Wildlife Protection Act 1972 was passed on August 21, 1972, but was later implemented on September 9, 1972. This act prohibits the capturing, killing, poisoning or trapping of wild animals It extends to the whole of India except the State of Jammu and Kashmir.
- Prohibition of hunting
- Protection and management of wildlife habitats
- Establishment of protected areas Regulation and control of trade in parts and products derived from wildlife
- Management of zoos
What does this act include?
- Wildlife Protection Act 1972 (WLPA) prohibits the injuring, destroying and removing any part of a wild animals body
- In the case of wild birds and reptiles, the act also forbids disturbing or damaging their eggs
- WLPA is also against taxidermy,which is the preservation of a dead wild animal as a trophy, or in the form of rugs, preserved skins, antlers, horns, eggs, teeth, and nails
Punishments under the Act
Penalties for any violation under this act can be carried out by agencies like:
- The Police
- The Central Bureau of Investigation
- The forest department
- The customs
Charge sheets are filed by the Forest Department and other agencies who encounter violators, then usually hand over their case to the Forest Department.
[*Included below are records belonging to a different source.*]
/-- Whether a miss entry is open at the home bay of a line that a range touches (R227). -/
def State.fillPending (s : State) (off n : Nat) : Bool :=
  (blocksOf 128 off n).any fun ln => ((s.bay (s.homeBay ln)).missOf ln).isSome

/-- The first step of a confirmation for one provisional line (R274): its bytes go to the line's home bay as one write, or to the owner
of a line of another module; what must be invalidated first counts as a write of the cluster's joined cores not yet visible. -/
def State.applyProv (s : State) (g owner bay : Nat) (cs : List Nat) (l : ProvLine) : State :=
  let s1 := s.spec (g / 4) spProvApplied 1
  if 2 ^ 56 ≤ l.line then s1
  else
    let r := (l.runs.foldl (fun st x => st.noteWrite owner x.1 x.2) s1).lineRuns l.line l.runs l.cls (some bay)
    if r.2 then
      { r.1 with vis := r.1.vis ++ (cs.filter fun c => clusterOf c == bay).map fun c =>
          { bay := r.1.homeBay l.line, line := l.line, core := c, seq := (r.1.core c).seq - 1 } }
    else r.1

/-- The groups of a speculative run. -/
def State.groupsOf (s : State) (run : Nat) : List Nat :=
  (List.range 32).filter fun g => (s.group g).run == run + 1

/-- Whether an epoch of a run is CONFIRMING, which first completes (R268, R279). -/
def State.confirmingOf (s : State) (run : Nat) : Bool :=
  (s.coresOf run).any (fun c => decide (s.epState (s.core c).epoch = .confirming)) ||
  (s.groupsOf run).any fun g => decide ((s.group g).st = .confirming)

/-- Every epoch of a run aborts (R276, R279).
[DEDUCED, log entry 46: unsafe] -/
def State.abortRun (s : State) (run cause : Nat) : State :=
  (s.groupsOf run).foldl (fun (st : State) (g : Nat) => st.abortGroup g cause) (s.abortEpochs run cause)

/-- The status of a run that a cause of R276 stops (R279, R389, R505). -/
def dueStatus (cause : Nat) : Nat := if cause = 0x0B then stTimeout else if cause = 8 then stReset else stAborted

/-- Stops that waited for a confirmation take effect on their runs (R268, R279). -/
def State.stopDue (s : State) : State :=
  s.runs.foldl (fun st r =>
    if r.due = 0 ∨ st.confirmingOf r.id then st
    else
      let s1 := st.modRun r.id fun y => { y with due := 0 }
      if r.st = .running then (s1.abortRun r.id r.due).stopRun r.id (dueStatus r.due) else s1) s

/-- The confirmation of a group's epoch goes on (R227, R274): its lines are applied, none while a miss entry is open for one of them;
the other steps follow once every one of those writes is visible. -/
def State.confirmDone (s : State) (g : Nat) (mayWrite : Nat → Nat → Bool) : State :=
  let x := s.group g
  let key := epKey g x.epoch.toNat
  let lines := s.bays.flatMap fun e => (e.2.prov.filter (·.epoch == key)).map fun l => (e.1, l)
  let js := s.joined key
  if x.st ≠ .confirming then s
  else if lines.any fun l => decide (l.2.line < 2 ^ 56) && s.fillPending l.2.line 128 then s
  else
    let owner := ownerRun ((s.core (js.headD 0)).run - 1)
    let s1 := { s with bays := s.bays.map fun (e : Nat × Bay) => (e.1, { e.2 with prov := e.2.prov.filter (·.epoch != key) }) }
    let s2 := lines.foldl (fun st l => st.applyProv g owner l.1 js l.2) s1
    if s2.vis.any fun v => js.contains v.core then s2
    else
      let dead := js.flatMap fun c => (s.core c).deads
      let s3 := js.foldl (fun st c => st.confirmCore c) s2
      let f (l : List Msg) : List Msg := l.map fun m => if m.prov = key then { m with prov := 0 } else m
      let s4 := { s3 with net := f s3.net, cores := s3.cores.map fun (e : Nat × Core) => (e.1, e.2.onQueues f) }
      let s5 := dead.foldl (fun st d => if d.1 / 2 ^ 44 = st.moduleId then st.deadLines (d.1 % 2 ^ 44) d.2.1 (mayWrite d.2.2) else st) s4
      let s6 := (s5.setGroup g { x with st := .confirmed }).spec (g / 4) spConfirmed 1
      (if x.run = 0 then s6.groupSettle g else s6.runEpochEnd g key).stopDue

/-! ### Core reset and traps -/

/-- A generation that reaches a multiple of 512 zeroes the scratchpads of the core's whole cluster at their next launch
(R503). -/
def State.wipeDue (s : State) (c : Nat) : State :=
  if (s.coreGen c).toNat % 512 = 0 then
    (List.range 17).foldl (fun (st : State) (i : Nat) => st.modCore (clusterOf c * 17 + i) fun k => { k with wipe := true }) s
  else s

/-- The core reset of R504: registers to the values of R95, queues, stream slots, thread groups and the send buffer
emptied, the generation advanced; the local array, the held messages and the bay stay.
[DEDUCED, log entry 17: unsafe] -/
def State.coreReset (s : State) (c : Nat) : State :=
  State.wipeDue (c := c) <|
  let s1 := s.advanceSlots c fun _ => true
  s1.modCore c fun k => { k with
    running := false, done := false, pc := 0, s := [], p := [], v := [], acc := [], csr := [], td := [], l1 := [],
    icache := [], tsets := [], send := [], mq := [], tgq := [], sq := [], groups := [], exited := [],
    slots := k.slots.map (fun (e : Nat × Slot) => (e.1, { gen := e.2.gen : Slot })),
    gen := k.gen + 1, stall := 0, joining := false, withheld := false }

/-- The speculation groups whose range holds a core's logical cluster. -/
def State.groupsHolding (s : State) (c : Nat) : List Nat :=
  let k := s.core c
  if k.vcore = 0 then []
  else
    let j := (k.vcore - 1) / 2560
    let lc := (k.vcore - 1) / 16 % 160
    ((List.range 4).map (4 * j + ·)).filter fun g => decide ((s.group g).first ≤ lc) && decide (lc ≤ (s.group g).first + (s.group g).countM1)

/-- Whether an epoch that reaches one of the cores is CONFIRMING: the reset waits for it (R283). -/
def State.resetWaits (s : State) (cs : List Nat) : Bool :=
  (cs.flatMap s.groupsHolding).any fun g => decide ((s.group g).st = .confirming)

/-- The core reset after a trap: it waits while an epoch that reaches the core is CONFIRMING, and the core meanwhile stands stopped
(R268, R283). -/
def State.resetSoon (s : State) (c : Nat) : State :=
  if s.resetWaits [c] then { s.stopCore c with dues := s.dues ++ [.core c] } else s.coreReset c

/-- A record of a partition controller's trap log: its last 64 traps (R514).
[DEDUCED, log entry 120: unsafe] -/
def Part.logTrap (p : Part) (t : TrapRec) : Part := { p with trapLog := (p.trapLog ++ [t]).drop (p.trapLog.length + 1 - 64) }

/-- A trap of a core at program counter pc (R93, R94, R505): the partition controller logs it, the core's epoch and those of its run
abort, and the core is reset. No other core of the run issues another instruction; the run is stopped when it completes, and until
then a unit of another core may trap as well.
[DESIGN CHOICE, log entry 154: safe] -/
def State.trapAt (s : State) (c pc cause addr status : Nat) : State :=
  let k := s.core c
  let tag := BitVec.ofNat 16 (fld (k.csrReg 0x002) 0 16)
  let rec_ : TrapRec := { vcore := k.vc, pcore := c, cause := cause, fn := k.fnOf, tag := tag, pc := w64 pc,
                          addr := w64 addr, uptime := s.mc.uptime }
  let s1 := s.setPart (partOf c) ((s.part (partOf c)).logTrap rec_)
  let s2 := s1.modRun (k.run - 1) fun r =>
    if k.run = 0 ∨ r.st ≠ .running then r
    else if r.status.isNone then { r with trap := cause, trapVcore := k.vc, status := some status }
    else { r with status := some (mergeStatus r.status status) }
  let s3 := if k.epoch = 0 then s2 else s2.abortGroup (keyGroup k.epoch) 7
  let s4 := if k.run = 0 then s3 else s3.abortEpochs (k.run - 1) 7
  s4.resetSoon c
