-- ==== Sys2Proof/Machine/ScalarMem.lean ====
section
/-! DEFINITION. Scalar and thread loads and stores, and tensor descriptors (R78, R81, R82, R171, R176, R177): majors
0x20 to 0x22. -/

namespace Sys2Proof.Machine
open Sys2Proof

/-- The address a Form B access adds up: base plus sign-extended IMM32 (R78). -/
def addrB (base : W64) (f : FormB) : Nat := (base + f.imm.signExtend 64).toNat

/-- Bytes of a Form B access (R78). -/
def sizeB (f : FormB) : Nat := 2 ^ bitsN f.func.toNat 0 2

/-- What a load of n bytes writes to a register: sign-extended when FUNC[2] is set (R78). -/
def loadValue (f : FormB) (bs : List Byte) : W64 :=
  if bitsN f.func.toNat 2 1 = 1 then BitVec.ofInt 64 (sextN (8 * bs.length) (leNat bs)) else w64 (leNat bs)

/-- The checks of a scalar access: RANGE before ALIGN (R81). -/
def State.checkAccess (s : State) (c addr n : Nat) : Except Nat Loc :=
  match s.resolve c addr n true with
  | none => .error tRange
  | some l => if addr % n ≠ 0 then .error tAlign else .ok l

/-- What a failed check leaves behind: a refusal under R17 is logged. -/
def State.noteFail (s : State) (cause addr : Nat) : State := if cause = tRange then s.noteRefused addr else s

/-- Requests that the accesses of a group's threads make (R177): one for each 64-byte line and target. -/
def requests (addrs : List Nat) : Nat := ((addrs.map (· / 64)).eraseDups).length

/-- What the threads of one access did so far: a state; a trap with its address and status, and the state up to it; or a wait. -/
inductive LaneAns where
  | ok (s : State)
  | trap (cause addr status : Nat) (s : State)
  | wait (wake : Option Nat)
deriving Repr

/-- What the lanes of an access, each with its address, did so far. -/
def laneFold (s : State) (xs : List (Nat × Nat)) (one : State → Nat → Nat → MemAns) : LaneAns :=
  xs.foldl (fun acc x =>
    match acc with
    | .ok st =>
      match one st x.1 x.2 with
      | .ok _ st1 => .ok st1
      | .trap cause status st1 => .trap cause x.2 status st1
      | .wait w => .wait w
    | y => y) (LaneAns.ok s)

/-- One thread's load (R176). -/
def laneLoad (s : State) (c i lane addr n : Nat) (f : FormB) : LaneAns :=
  match s.checkAccess c addr n with
  | .error cause => .trap cause addr stAborted (s.noteFail cause addr)
  | .ok l =>
    match s.load c addr n l tDataEcc (s.grp c i).cls with
    | .wait w => .wait w
    | .trap cause status s1 => .trap cause addr status s1
    | .ok bs s1 => .ok (s1.modGrp c i fun g => g.setTh lane
        ((g.th lane).setReg f.dst.toNat ((loadValue f bs).extractLsb' 0 32)).next)

/-- One thread's store (R176). -/
def laneStore (s : State) (c i lane addr n : Nat) (f : FormB) : LaneAns :=
  match s.checkAccess c addr n with
  | .error cause => .trap cause addr stAborted (s.noteFail cause addr)
  | .ok l =>
    match s.store c l (leBytes n (((s.grp c i).th lane).reg f.dst.toNat).toNat) (s.grp c i).cls with
    | .wait w => .wait w
    | .trap cause status s1 => .trap cause addr status s1
    | .ok _ s1 => .ok (s1.modGrp c i fun g => g.setTh lane (g.th lane).next)

/-- The accesses of a group's threads in increasing lane order (R177). -/
def lanesAccess (s : State) (c i n : Nat) (f : FormB) (one : State → Nat → Nat → Nat → Nat → Nat → FormB → LaneAns)
    (lanes : List Nat) : Except (Option Nat) State :=
  let pc := (s.grp c i).lowPc
  let addrs := lanes.map fun l => addrB (((s.grp c i).th l).pair f.src1.toNat) f
  let r := (lanes.zip addrs).foldl (fun acc la =>
    match acc with
    | .ok st => one st c i la.1 la.2 n f
    | x => x) (LaneAns.ok (s.bump 0x03 c 3 (requests addrs)))
  match r with
  | .ok s1 => .ok s1
  | .trap cause addr status s1 => .ok (s1.trapAt c pc cause addr status)
  | .wait w => .error w

/-- The fields of LD and ST (R76, R78, R171). -/
def memLegal (who : Agent) (f : FormB) (sign : Bool) : Bool :=
  regOk who f.dst && regOk who f.src1 && decide (f.func.toNat < if sign then 8 else 4) &&
  (match who with
   | .core _ => true
   | .group _ _ => evenOk f.src1 && decide (sizeB f ≤ 4))

/-- LD (R78, R81). -/
def execLd (who : Agent) (f : FormB) (s : State) : Out :=
  let n := sizeB f
  match who with
  | .core c => onUnit (Unit.core c) (issueCore s c (memLegal who f true) f.pred f.pneg fun s1 =>
      let addr := addrB ((s1.core c).sreg f.src1.toNat) f
      match s1.checkAccess c addr n with
      | .error cause => (s1.noteFail cause addr).trap c cause addr
      | .ok l =>
        match s1.load c addr n l tDataEcc (s1.core c).loadClass with
        | .wait w => (s1.wakeFor w).stallAt c 4
        | .trap cause status s2 => s2.trapAs c cause addr status
        | .ok bs s2 => s2.retireWith c fun k => k.setS f.dst.toNat (loadValue f bs))
  | .group c i => onUnit (Unit.core c && Unit.slot i)
      (issueGroup s c i (memLegal who f true) f.pred f.pneg true [f.src1.toNat, f.src1.toNat + 1] fun s1 lanes =>
        lanesAccess s1 c i n f laneLoad lanes)

/-- ST (R78, R81). -/
def execSt (who : Agent) (f : FormB) (s : State) : Out :=
  let n := sizeB f
  match who with
  | .core c => onUnit (Unit.core c) (issueCore s c (memLegal who f false) f.pred f.pneg fun s1 =>
      let k := s1.core c
      let addr := addrB (k.sreg f.src1.toNat) f
      match s1.checkAccess c addr n with
      | .error cause => (s1.noteFail cause addr).trap c cause addr
      | .ok l =>
        match s1.store c l (leBytes n (k.sreg f.dst.toNat).toNat) k.storeClass with
        | .wait w => (s1.wakeFor w).stallAt c 4
        | .trap cause status s2 => s2.trapAs c cause addr status
        | .ok _ s2 => s2.modCore c Core.retire)
  | .group c i => onUnit (Unit.core c && Unit.slot i)
      (issueGroup s c i (memLegal who f false) f.pred f.pneg true [f.dst.toNat, f.src1.toNat, f.src1.toNat + 1] fun s1 lanes =>
        lanesAccess s1 c i n f laneStore lanes)

/-- Word w of a tensor descriptor (R82). -/
def Desc.word (d : Desc) (w : Nat) : W64 :=
  match w with
  | 0 => w64 d.base
  | 1 => w64 d.bytes
  | 2 => w64 (d.tensor * 2 ^ 32 + d.format * 2 ^ 24 + d.kind * 2 ^ 16 + d.location * 2 ^ 8 + d.flags)
  | _ => w64 (d.tableSet * 2 ^ 48)

/-- TD.LD (R78, R82): a slot at or above TD_COUNT raises DESC. -/
def execTdLd (who : Agent) (f : FormB) (s : State) : Out :=
  let legal := f.src1 == 0 && f.func == 0 && decide (f.imm.toNat < 1024) && regOk who f.dst
  let slot := f.imm.toNat % 256
  let w := f.imm.toNat / 256
  match who with
  | .core c => onUnit (Unit.core c) (issueCore s c legal f.pred f.pneg fun s1 =>
      match (s1.core c).td[slot]? with
      | none => s1.trap c tDesc 0
      | some d => s1.retireWith c fun k => k.setS f.dst.toNat (d.word w))
  | .group c i => onUnit (Unit.core c && Unit.slot i)
      (issueGroup s c i (legal && evenOk f.dst) f.pred f.pneg true [] fun s1 lanes =>
        match (s1.core c).td[slot]? with
        | none => .ok (s1.trapAt c (s1.grp c i).lowPc tDesc 0 stAborted)
        | some d => threadRegs s1 c i (fun _ t => t.setPair f.dst.toNat (d.word w)) lanes)

end Sys2Proof.Machine
end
Wildlife Protection Amendment Act 2002
This amendment for this act was made in 2002 but came into force in January 2003 and under it, the punishment for defaulters is harsher.
If someone is caught in the process of trade of animal trophies and other articles derived from wild animals they will be subjected to three years of imprisonment and/or a fine of Rs. 25,000/-
Wildlife Protection Amendment Act 2006
The act was amended in the year 2006 and its purpose is to strengthen the conservation of tigers and other endangered species by combating crimes against them through the special Crime Control Bureau.
The Wild Life Protection (Amendment) Bill, 2013
The Wild Life (Protection) Amendment Bill, 2013 was introduced in the Rajya Sabha on August 5, 2013. The Bill has been referred to the Standing Committee on Environment and Forests. The Bill seeks to amend the Wild Life (Protection) Act, 1972. This Act provides for the protection and conservation of wild animals, birds and plants. It also covers the management of their habitats and regulation and control of trade or commerce linked to wild life.
According to the government, India is a party to the Convention on International Trade in Endangered Species of Wild Fauna and Flora (CITES) and amendments to the Act are necessary for India to fulfil its obligations under the CITES. The key amendments made by the Bill are:
- The manufacture, sale, transport or use of animal traps except for educational and scientific purposes (with permission) is prohibited.
- Under the Act, destruction, exploitation or removal of any wildlife including forest produce from a sanctuary is not permitted, except with a permit. The amendment allows certain activities such as grazing or movement of livestock, bona fide use of drinking and household water by local communities, and hunting under a permit.
- Provisions to regulate international trade in endangered species of wild fauna and flora as per the CITES have been inserted. A schedule listing out flora and fauna for purposes of regulation of international trade under CITES has been added.
- The Tiger and Other Endangered Species Crime Control Bureau has been changed to the Wild life Crime Control Bureau.
- The term of punishment and fines for commission of offences under the Act have been increased.
- The Bill protects the hunting rights of Scheduled Tribes in the Andaman and Nicobar Islands.